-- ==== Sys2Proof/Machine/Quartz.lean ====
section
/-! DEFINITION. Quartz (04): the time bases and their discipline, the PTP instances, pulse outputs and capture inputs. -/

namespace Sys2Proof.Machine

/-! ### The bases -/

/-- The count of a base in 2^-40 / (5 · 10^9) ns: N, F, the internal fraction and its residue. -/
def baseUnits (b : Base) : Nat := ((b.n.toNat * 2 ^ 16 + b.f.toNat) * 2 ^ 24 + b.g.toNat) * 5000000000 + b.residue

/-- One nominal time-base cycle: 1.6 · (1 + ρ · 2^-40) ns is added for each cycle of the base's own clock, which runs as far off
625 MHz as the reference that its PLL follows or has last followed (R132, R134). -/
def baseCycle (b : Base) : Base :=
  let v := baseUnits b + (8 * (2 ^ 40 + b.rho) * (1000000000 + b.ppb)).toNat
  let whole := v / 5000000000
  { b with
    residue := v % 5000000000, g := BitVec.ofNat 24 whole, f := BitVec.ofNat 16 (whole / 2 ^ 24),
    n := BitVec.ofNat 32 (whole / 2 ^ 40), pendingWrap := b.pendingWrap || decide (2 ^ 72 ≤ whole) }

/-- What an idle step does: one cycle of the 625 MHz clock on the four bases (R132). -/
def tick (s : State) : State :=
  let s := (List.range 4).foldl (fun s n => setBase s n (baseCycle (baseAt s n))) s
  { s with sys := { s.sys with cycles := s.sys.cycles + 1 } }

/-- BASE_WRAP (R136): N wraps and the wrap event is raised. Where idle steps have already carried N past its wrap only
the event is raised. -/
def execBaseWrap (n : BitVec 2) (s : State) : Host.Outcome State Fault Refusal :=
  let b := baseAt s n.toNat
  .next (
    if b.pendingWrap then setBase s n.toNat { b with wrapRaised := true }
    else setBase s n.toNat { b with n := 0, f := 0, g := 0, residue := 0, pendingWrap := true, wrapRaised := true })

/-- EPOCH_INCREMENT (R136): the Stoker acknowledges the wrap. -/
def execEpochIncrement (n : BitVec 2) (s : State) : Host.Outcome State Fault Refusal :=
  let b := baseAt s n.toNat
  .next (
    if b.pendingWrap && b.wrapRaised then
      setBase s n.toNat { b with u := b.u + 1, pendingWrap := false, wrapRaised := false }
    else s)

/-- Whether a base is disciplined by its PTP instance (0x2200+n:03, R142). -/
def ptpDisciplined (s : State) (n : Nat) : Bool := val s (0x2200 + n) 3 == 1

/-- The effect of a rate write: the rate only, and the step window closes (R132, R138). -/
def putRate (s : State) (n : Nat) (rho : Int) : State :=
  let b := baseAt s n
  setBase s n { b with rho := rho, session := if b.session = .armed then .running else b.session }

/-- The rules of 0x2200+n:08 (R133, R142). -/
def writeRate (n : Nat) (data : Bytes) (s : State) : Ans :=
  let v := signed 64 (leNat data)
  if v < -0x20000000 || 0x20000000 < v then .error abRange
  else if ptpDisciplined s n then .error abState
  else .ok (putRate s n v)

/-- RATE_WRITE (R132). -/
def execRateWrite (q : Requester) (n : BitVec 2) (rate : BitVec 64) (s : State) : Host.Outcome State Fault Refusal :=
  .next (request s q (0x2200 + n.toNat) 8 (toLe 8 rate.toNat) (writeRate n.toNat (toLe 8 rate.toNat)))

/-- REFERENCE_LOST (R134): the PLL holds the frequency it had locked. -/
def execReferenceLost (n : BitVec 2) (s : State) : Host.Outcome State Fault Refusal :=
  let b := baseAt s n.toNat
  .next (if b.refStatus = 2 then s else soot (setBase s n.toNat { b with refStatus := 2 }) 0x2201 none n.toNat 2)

**WORK TO COMPLETE**
Retype the material above in full, with nothing altered.

**ANSWER**
-- ==== Sys2Proof/Machine/Quartz.lean ====
section
/-! DEFINITION. Quartz (04): the time bases and their discipline, the PTP instances, pulse outputs and capture inputs. -/

namespace Sys2Proof.Machine

/-! ### The bases -/

/-- The count of a base in 2^-40 / (5 · 10^9) ns: N, F, the internal fraction and its residue. -/
def baseUnits (b : Base) : Nat := ((b.n.toNat * 2 ^ 16 + b.f.toNat) * 2 ^ 24 + b.g.toNat) * 5000000000 + b.residue

/-- One nominal time-base cycle: 1.6 · (1 + ρ · 2^-40) ns is added for each cycle of the base's own clock, which runs as far off
625 MHz as the reference that its PLL follows or has last followed (R132, R134). -/
def baseCycle (b : Base) : Base :=
  let v := baseUnits b + (8 * (2 ^ 40 + b.rho) * (1000000000 + b.ppb)).toNat
  let whole := v / 5000000000
  { b with
    residue := v % 5000000000, g := BitVec.ofNat 24 whole, f := BitVec.ofNat 16 (whole / 2 ^ 24),
    n := BitVec.ofNat 32 (whole / 2 ^ 40), pendingWrap := b.pendingWrap || decide (2 ^ 72 ≤ whole) }

/-- What an idle step does: one cycle of the 625 MHz clock on the four bases (R132). -/
def tick (s : State) : State :=
  let s := (List.range 4).foldl (fun s n => setBase s n (baseCycle (baseAt s n))) s
  { s with sys := { s.sys with cycles := s.sys.cycles + 1 } }

/-- BASE_WRAP (R136): N wraps and the wrap event is raised. Where idle steps have already carried N past its wrap only
the event is raised. -/
def execBaseWrap (n : BitVec 2) (s : State) : Host.Outcome State Fault Refusal :=
  let b := baseAt s n.toNat
  .next (
    if b.pendingWrap then setBase s n.toNat { b with wrapRaised := true }
    else setBase s n.toNat { b with n := 0, f := 0, g := 0, residue := 0, pendingWrap := true, wrapRaised := true })

/-- EPOCH_INCREMENT (R136): the Stoker acknowledges the wrap. -/
def execEpochIncrement (n : BitVec 2) (s : State) : Host.Outcome State Fault Refusal :=
  let b := baseAt s n.toNat
  .next (
    if b.pendingWrap && b.wrapRaised then
      setBase s n.toNat { b with u := b.u + 1, pendingWrap := false, wrapRaised := false }
    else s)

/-- Whether a base is disciplined by its PTP instance (0x2200+n:03, R142). -/
def ptpDisciplined (s : State) (n : Nat) : Bool := val s (0x2200 + n) 3 == 1

/-- The effect of a rate write: the rate only, and the step window closes (R132, R138). -/
def putRate (s : State) (n : Nat) (rho : Int) : State :=
  let b := baseAt s n
  setBase s n { b with rho := rho, session := if b.session = .armed then .running else b.session }

/-- The rules of 0x2200+n:08 (R133, R142). -/
def writeRate (n : Nat) (data : Bytes) (s : State) : Ans :=
  let v := signed 64 (leNat data)
  if v < -0x20000000 || 0x20000000 < v then .error abRange
  else if ptpDisciplined s n then .error abState
  else .ok (putRate s n v)

/-- RATE_WRITE (R132). -/
def execRateWrite (q : Requester) (n : BitVec 2) (rate : BitVec 64) (s : State) : Host.Outcome State Fault Refusal :=
  .next (request s q (0x2200 + n.toNat) 8 (toLe 8 rate.toNat) (writeRate n.toNat (toLe 8 rate.toNat)))

/-- REFERENCE_LOST (R134): the PLL holds the frequency it had locked. -/
def execReferenceLost (n : BitVec 2) (s : State) : Host.Outcome State Fault Refusal :=
  let b := baseAt s n.toNat
  .next (if b.refStatus = 2 then s else soot (setBase s n.toNat { b with refStatus := 2 }) 0x2201 none n.toNat 2)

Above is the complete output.